首先我们要做的就是在VBA中引用Micorsoft Internet Controls,看这个名字就知道是帮助我们控制IE页面用的。

二、网页操作

引用Micorsoft Internet Controls之后,我们就可以对页面为所欲为了,不过首页我们要有个页面,上帝说要有页面!

1、打开网页

我们以在百度搜索“扯乎”关键词为例:

    With CreateObject("internetexplorer.application")
        .Visible = True
        .Navigate "https://www.baidu.com/s?wd=扯乎"
'关闭网页
'       .Quit
    End With

代码很简单,先创建一个IE对象,然后给一些属性赋值。Visible是可见性,说的是在对网页进行操作时,这个网页是不是会被看见。熟练之后可以设置为False,不仅让程序在跑的时候有种神秘感(并没有),还能稍微加快一点速度。

不过有一点要记住,这个网页我们打开之后并没有关闭,也就是说程序结束后需要手动关闭,如果网页不可见是无法手动关闭的。代码中注释的部分就是关闭网页用的。Navigate不用多说就是URL。

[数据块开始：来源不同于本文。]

-- ==== Sys2Proof/Laws/State.lean ====
section
/-!
SUPPORT. Laws of State: what each named update of the machine leaves in each field and what each accessor reads after it, so
that no later proof unfolds a record update. Each is true by unfolding.
-/
namespace Sys2Proof.Machine

variable (m : Mach) (i j : Nat)

/-! ### modSlot -/

@[simp] theorem Mach.modSlot_regs (f : Slot → Slot) : (m.modSlot i f).regs = m.regs := rfl
@[simp] theorem Mach.modSlot_boot (f : Slot → Slot) : (m.modSlot i f).boot = m.boot := rfl
@[simp] theorem Mach.modSlot_cap (f : Slot → Slot) : (m.modSlot i f).cap = m.cap := rfl
@[simp] theorem Mach.modSlot_sec (f : Slot → Slot) : (m.modSlot i f).sec = m.sec := rfl
@[simp] theorem Mach.modSlot_tb (f : Slot → Slot) : (m.modSlot i f).tb = m.tb := rfl
@[simp] theorem Mach.modSlot_pw (f : Slot → Slot) : (m.modSlot i f).pw = m.pw := rfl
@[simp] theorem Mach.modSlot_mem (f : Slot → Slot) : (m.modSlot i f).mem = m.mem := rfl
@[simp] theorem Mach.modSlot_buf (f : Slot → Slot) : (m.modSlot i f).buf = m.buf := rfl
@[simp] theorem Mach.modSlot_bad (f : Slot → Slot) : (m.modSlot i f).bad = m.bad := rfl
@[simp] theorem Mach.modSlot_cores (f : Slot → Slot) : (m.modSlot i f).cores = m.cores := rfl
@[simp] theorem Mach.modSlot_engines (f : Slot → Slot) : (m.modSlot i f).engines = m.engines := rfl
@[simp] theorem Mach.modSlot_kept (f : Slot → Slot) : (m.modSlot i f).kept = m.kept := rfl
@[simp] theorem Mach.modSlot_ledgerq (f : Slot → Slot) : (m.modSlot i f).ledgerq = m.ledgerq := rfl
@[simp] theorem Mach.modSlot_mcs (f : Slot → Slot) : (m.modSlot i f).mcs = m.mcs := rfl
@[simp] theorem Mach.modSlot_nbus (f : Slot → Slot) : (m.modSlot i f).nbus = m.nbus := rfl
@[simp] theorem Mach.modSlot_drams (f : Slot → Slot) : (m.modSlot i f).drams = m.drams := rfl
@[simp] theorem Mach.modSlot_ports (f : Slot → Slot) : (m.modSlot i f).ports = m.ports := rfl
@[simp] theorem Mach.modSlot_ctxs (f : Slot → Slot) : (m.modSlot i f).ctxs = m.ctxs := rfl
@[simp] theorem Mach.modSlot_recv (f : Slot → Slot) : (m.modSlot i f).recv = m.recv := rfl
@[simp] theorem Mach.modSlot_outs (f : Slot → Slot) : (m.modSlot i f).outs = m.outs := rfl
@[simp] theorem Mach.modSlot_lost (f : Slot → Slot) : (m.modSlot i f).lost = m.lost := rfl
@[simp] theorem Mach.modSlot_tagNext (f : Slot → Slot) : (m.modSlot i f).tagNext = m.tagNext := rfl
@[simp] theorem Mach.modSlot_ringLast (f : Slot → Slot) : (m.modSlot i f).ringLast = m.ringLast := rfl
@[simp] theorem Mach.modSlot_ringCame (f : Slot → Slot) : (m.modSlot i f).ringCame = m.ringCame := rfl
@[simp] theorem Mach.modSlot_jobs (f : Slot → Slot) : (m.modSlot i f).jobs = m.jobs := rfl
@[simp] theorem Mach.modSlot_mq (f : Slot → Slot) : (m.modSlot i f).mq = m.mq := rfl
@[simp] theorem Mach.modSlot_doms (f : Slot → Slot) : (m.modSlot i f).doms = m.doms := rfl
@[simp] theorem Mach.modSlot_occ (f : Slot → Slot) : (m.modSlot i f).occ = m.occ := rfl
@[simp] theorem Mach.modSlot_judged (f : Slot → Slot) : (m.modSlot i f).judged = m.judged := rfl
@[simp] theorem Mach.modSlot_flits (f : Slot → Slot) : (m.modSlot i f).flits = m.flits := rfl
@[simp] theorem Mach.modSlot_memErr (f : Slot → Slot) : (m.modSlot i f).memErr = m.memErr := rfl
@[simp] theorem Mach.modSlot_watch (f : Slot → Slot) : (m.modSlot i f).watch = m.watch := rfl
@[simp] theorem Mach.modSlot_cnt (f : Slot → Slot) : (m.modSlot i f).cnt = m.cnt := rfl
@[simp] theorem Mach.modSlot_trc (f : Slot → Slot) : (m.modSlot i f).trc = m.trc := rfl
@[simp] theorem Mach.modSlot_mgmt (f : Slot → Slot) : (m.modSlot i f).mgmt = m.mgmt := rfl
@[simp] theorem Mach.modSlot_answered (f : Slot → Slot) : (m.modSlot i f).answered = m.answered := rfl
@[simp] theorem Mach.modSlot_selfq (f : Slot → Slot) : (m.modSlot i f).selfq = m.selfq := rfl
@[simp] theorem Mach.modSlot_groups (f : Slot → Slot) : (m.modSlot i f).groups = m.groups := rfl
@[simp] theorem Mach.modSlot_layers (f : Slot → Slot) : (m.modSlot i f).layers = m.layers := rfl
@[simp] theorem Mach.modSlot_rxus (f : Slot → Slot) : (m.modSlot i f).rxus = m.rxus := rfl
@[simp] theorem Mach.modSlot_mail (f : Slot → Slot) : (m.modSlot i f).mail = m.mail := rfl
@[simp] theorem Mach.modSlot_pool (f : Slot → Slot) : (m.modSlot i f).pool = m.pool := rfl
@[simp] theorem Mach.modSlot_inbound (f : Slot → Slot) : (m.modSlot i f).inbound = m.inbound := rfl
@[simp] theorem Mach.modSlot_late (f : Slot → Slot) : (m.modSlot i f).late = m.late := rfl
@[simp] theorem Mach.modSlot_free (f : Slot → Slot) : (m.modSlot i f).free = m.free := rfl
@[simp] theorem Mach.modSlot_fw (f : Slot → Slot) : (m.modSlot i f).fw = m.fw := rfl
@[simp] theorem Mach.modSlot_waits (f : Slot → Slot) : (m.modSlot i f).waits = m.waits := rfl
@[simp] theorem Mach.modSlot_slots (f : Slot → Slot) : (m.modSlot i f).slots = Tab.set (f (m.slot i)) m.slots i := rfl
@[simp] theorem Mach.modSlot_core (f : Slot → Slot) : (m.modSlot i f).core j = m.core j := rfl
@[simp] theorem Mach.modSlot_engine (f : Slot → Slot) : (m.modSlot i f).engine j = m.engine j := rfl
@[simp] theorem Mach.modSlot_keptAt (f : Slot → Slot) : (m.modSlot i f).keptAt j = m.keptAt j := rfl
@[simp] theorem Mach.modSlot_mc (f : Slot → Slot) : (m.modSlot i f).mc j = m.mc j := rfl
@[simp] theorem Mach.modSlot_nbu (f : Slot → Slot) : (m.modSlot i f).nbu j = m.nbu j := rfl
@[simp] theorem Mach.modSlot_dram (f : Slot → Slot) : (m.modSlot i f).dram j = m.dram j := rfl
@[simp] theorem Mach.modSlot_port (f : Slot → Slot) : (m.modSlot i f).port j = m.port j := rfl
@[simp] theorem Mach.modSlot_ctx (f : Slot → Slot) : (m.modSlot i f).ctx j = m.ctx j := rfl
@[simp] theorem Mach.modSlot_recvAt (f : Slot → Slot) : (m.modSlot i f).recvAt j = m.recvAt j := rfl
@[simp] theorem Mach.modSlot_job (f : Slot → Slot) : (m.modSlot i f).job j = m.job j := rfl
@[simp] theorem Mach.modSlot_dom (f : Slot → Slot) : (m.modSlot i f).dom j = m.dom j := rfl
@[simp] theorem Mach.modSlot_watchAt (f : Slot → Slot) : (m.modSlot i f).watchAt j = m.watchAt j := rfl
@[simp] theorem Mach.modSlot_group (f : Slot → Slot) : (m.modSlot i f).group j = m.group j := rfl
@[simp] theorem Mach.modSlot_layer (f : Slot → Slot) : (m.modSlot i f).layer j = m.layer j := rfl
@[simp] theorem Mach.modSlot_rxu (f : Slot → Slot) : (m.modSlot i f).rxu j = m.rxu j := rfl
@[simp] theorem Mach.modSlot_reg (f : Slot → Slot) : (m.modSlot i f).reg j = m.reg j := rfl
@[simp] theorem Mach.modSlot_regN (f : Slot → Slot) : (m.modSlot i f).regN j = m.regN j := rfl
@[simp] theorem Mach.modSlot_now (f : Slot → Slot) : (m.modSlot i f).now j = m.now j := rfl

/-! ### modCore -/

@[simp] theorem Mach.modCore_regs (f : Core → Core) : (m.modCore i f).regs = m.regs := rfl
@[simp] theorem Mach.modCore_boot (f : Core → Core) : (m.modCore i f).boot = m.boot := rfl
@[simp] theorem Mach.modCore_cap (f : Core → Core) : (m.modCore i f).cap = m.cap := rfl
@[simp] theorem Mach.modCore_sec (f : Core → Core) : (m.modCore i f).sec = m.sec := rfl
@[simp] theorem Mach.modCore_tb (f : Core → Core) : (m.modCore i f).tb = m.tb := rfl
@[simp] theorem Mach.modCore_pw (f : Core → Core) : (m.modCore i f).pw = m.pw := rfl
@[simp] theorem Mach.modCore_mem (f : Core → Core) : (m.modCore i f).mem = m.mem := rfl
@[simp] theorem Mach.modCore_buf (f : Core → Core) : (m.modCore i f).buf = m.buf := rfl
@[simp] theorem Mach.modCore_bad (f : Core → Core) : (m.modCore i f).bad = m.bad := rfl
@[simp] theorem Mach.modCore_slots (f : Core → Core) : (m.modCore i f).slots = m.slots := rfl
@[simp] theorem Mach.modCore_engines (f : Core → Core) : (m.modCore i f).engines = m.engines := rfl
@[simp] theorem Mach.modCore_kept (f : Core → Core) : (m.modCore i f).kept = m.kept := rfl
@[simp] theorem Mach.modCore_ledgerq (f : Core → Core) : (m.modCore i f).ledgerq = m.ledgerq := rfl
@[simp] theorem Mach.modCore_mcs (f : Core → Core) : (m.modCore i f).mcs = m.mcs := rfl
@[simp] theorem Mach.modCore_nbus (f : Core → Core) : (m.modCore i f).nbus = m.nbus := rfl
@[simp] theorem Mach.modCore_drams (f : Core → Core) : (m.modCore i f).drams = m.drams := rfl
@[simp] theorem Mach.modCore_ports (f : Core → Core) : (m.modCore i f).ports = m.ports := rfl
@[simp] theorem Mach.modCore_ctxs (f : Core → Core) : (m.modCore i f).ctxs = m.ctxs := rfl
@[simp] theorem Mach.modCore_recv (f : Core → Core) : (m.modCore i f).recv = m.recv := rfl
@[simp] theorem Mach.modCore_outs (f : Core → Core) : (m.modCore i f).outs = m.outs := rfl
@[simp] theorem Mach.modCore_lost (f : Core → Core) : (m.modCore i f).lost = m.lost := rfl
@[simp] theorem Mach.modCore_tagNext (f : Core → Core) : (m.modCore i f).tagNext = m.tagNext := rfl
@[simp] theorem Mach.modCore_ringLast (f : Core → Core) : (m.modCore i f).ringLast = m.ringLast := rfl
@[simp] theorem Mach.modCore_ringCame (f : Core → Core) : (m.modCore i f).ringCame = m.ringCame := rfl
@[simp] theorem Mach.modCore_jobs (f : Core → Core) : (m.modCore i f).jobs = m.jobs := rfl
@[simp] theorem Mach.modCore_mq (f : Core → Core) : (m.modCore i f).mq = m.mq := rfl
@[simp] theorem Mach.modCore_doms (f : Core → Core) : (m.modCore i f).doms = m.doms := rfl
@[simp] theorem Mach.modCore_occ (f : Core → Core) : (m.modCore i f).occ = m.occ := rfl
@[simp] theorem Mach.modCore_judged (f : Core → Core) : (m.modCore i f).judged = m.judged := rfl
@[simp] theorem Mach.modCore_flits (f : Core → Core) : (m.modCore i f).flits = m.flits := rfl
@[simp] theorem Mach.modCore_memErr (f : Core → Core) : (m.modCore i f).memErr = m.memErr := rfl
@[simp] theorem Mach.modCore_watch (f : Core → Core) : (m.modCore i f).watch = m.watch := rfl
@[simp] theorem Mach.modCore_cnt (f : Core → Core) : (m.modCore i f).cnt = m.cnt := rfl
@[simp] theorem Mach.modCore_trc (f : Core → Core) : (m.modCore i f).trc = m.trc := rfl
@[simp] theorem Mach.modCore_mgmt (f : Core → Core) : (m.modCore i f).mgmt = m.mgmt := rfl
@[simp] theorem Mach.modCore_answered (f : Core → Core) : (m.modCore i f).answered = m.answered := rfl
@[simp] theorem Mach.modCore_selfq (f : Core → Core) : (m.modCore i f).selfq = m.selfq := rfl
@[simp] theorem Mach.modCore_groups (f : Core → Core) : (m.modCore i f).groups = m.groups := rfl
@[simp] theorem Mach.modCore_layers (f : Core → Core) : (m.modCore i f).layers = m.layers := rfl
@[simp] theorem Mach.modCore_rxus (f : Core → Core) : (m.modCore i f).rxus = m.rxus := rfl
@[simp] theorem Mach.modCore_mail (f : Core → Core) : (m.modCore i f).mail = m.mail := rfl
@[simp] theorem Mach.modCore_pool (f : Core → Core) : (m.modCore i f).pool = m.pool := rfl
@[simp] theorem Mach.modCore_inbound (f : Core → Core) : (m.modCore i f).inbound = m.inbound := rfl
@[simp] theorem Mach.modCore_late (f : Core → Core) : (m.modCore i f).late = m.late := rfl
@[simp] theorem Mach.modCore_free (f : Core → Core) : (m.modCore i f).free = m.free := rfl
@[simp] theorem Mach.modCore_fw (f : Core → Core) : (m.modCore i f).fw = m.fw := rfl
@[simp] theorem Mach.modCore_waits (f : Core → Core) : (m.modCore i f).waits = m.waits := rfl
@[simp] theorem Mach.modCore_cores (f : Core → Core) : (m.modCore i f).cores = Tab.set (f (m.core i)) m.cores i := rfl
@[simp] theorem Mach.modCore_slot (f : Core → Core) : (m.modCore i f).slot j = m.slot j := rfl
@[simp] theorem Mach.modCore_engine (f : Core → Core) : (m.modCore i f).engine j = m.engine j := rfl
@[simp] theorem Mach.modCore_keptAt (f : Core → Core) : (m.modCore i f).keptAt j = m.keptAt j := rfl
@[simp] theorem Mach.modCore_mc (f : Core → Core) : (m.modCore i f).mc j = m.mc j := rfl
@[simp] theorem Mach.modCore_nbu (f : Core → Core) : (m.modCore i f).nbu j = m.nbu j := rfl
@[simp] theorem Mach.modCore_dram (f : Core → Core) : (m.modCore i f).dram j = m.dram j := rfl
@[simp] theorem Mach.modCore_port (f : Core → Core) : (m.modCore i f).port j = m.port j := rfl
@[simp] theorem Mach.modCore_ctx (f : Core → Core) : (m.modCore i f).ctx j = m.ctx j := rfl
@[simp] theorem Mach.modCore_recvAt (f : Core → Core) : (m.modCore i f).recvAt j = m.recvAt j := rfl
@[simp] theorem Mach.modCore_job (f : Core → Core) : (m.modCore i f).job j = m.job j := rfl
@[simp] theorem Mach.modCore_dom (f : Core → Core) : (m.modCore i f).dom j = m.dom j := rfl
@[simp] theorem Mach.modCore_watchAt (f : Core → Core) : (m.modCore i f).watchAt j = m.watchAt j := rfl
@[simp] theorem Mach.modCore_group (f : Core → Core) : (m.modCore i f).group j = m.group j := rfl
@[simp] theorem Mach.modCore_layer (f : Core → Core) : (m.modCore i f).layer j = m.layer j := rfl
@[simp] theorem Mach.modCore_rxu (f : Core → Core) : (m.modCore i f).rxu j = m.rxu j := rfl
@[simp] theorem Mach.modCore_reg (f : Core → Core) : (m.modCore i f).reg j = m.reg j := rfl
@[simp] theorem Mach.modCore_regN (f : Core → Core) : (m.modCore i f).regN j = m.regN j := rfl
@[simp] theorem Mach.modCore_now (f : Core → Core) : (m.modCore i f).now j = m.now j := rfl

我们必须要等网页完全加载完才能开始信息的抓取,这个时候使用到:(从这里开始,所有的代码都需要写在With代码块中

        While .ReadyState <> 4 Or .Busy
            DoEvents
        Wend

Busy是网页忙碌状态,ReadyState是HTTP的5种就绪状态,对应如下:

  • 0:请求未初始化(还没有调用 open())。
  • 1:请求已经建立,但是还没有发送(还没有调用 send())。
  • 2:请求已发送,正在处理中(通常现在可以从响应中获取内容头)。
  • 3:请求在处理中;通常响应中已有部分数据可用了,但是服务器还没有完成响应的生成。
  • 4:响应已完成;您可以获取并使用服务器的响应了。

2、获取信息

我们先把页面中的所有内容抓下来,后期筛选出有用的部分再慢慢给抓取添加条件。

        Set dmt = .Document
        For i = 0 To dmt.all.Length - 1
            Set htMent = dmt.all(i)
            With ActiveSheet
                .Cells(i + 2, "A") = htMent.tagName
                .Cells(i + 2, "B") = TypeName(htMent)
                .Cells(i + 2, "C") = htMent.ID
                .Cells(i + 2, "D") = htMent.Name
                .Cells(i + 2, "E") = htMent.Value
                .Cells(i + 2, "F") = htMent.Text
                .Cells(i + 2, "G") = htMent.innerText
            End With
        Next i

这块代码和JS有些相似,需要从IE.Document.all中把页面上所有节点找出来。这里也提供其他几种方法:

这些都是在抓取了全部页面内容后帮助筛选有效信息时使用起来比较方便的。当然all还是最好用的,因为all也存在all("IDName")以及all.IDName等等用法。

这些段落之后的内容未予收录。